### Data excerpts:
■ ■ ■ ■ ■ ■ ■

/-- A home accepts a line of a publication or a push. -/
def State.accepted (s : State) (l : Loc) (pub : Nat) : State := (s.updCtx l (·.pubAccepted pub)).progress l
/-- A home, a host, a peer or a tile performs an access (R427). -/
def State.performed (s : State) (l : Loc) : State :=
  (s.updCtx l fun c => { c with accOut := c.accOut - 1 }).progress l

end Sys2Proof.Machine
end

■ ■ ■ ■ ■ ■ ■

Search the data and copy each line containing "progress".

### Result of the exercise:
def State.accepted (s : State) (l : Loc) (pub : Nat) : State := (s.updCtx l (·.pubAccepted pub)).progress l
  (s.updCtx l fun c => { c with accOut := c.accOut - 1 }).progress l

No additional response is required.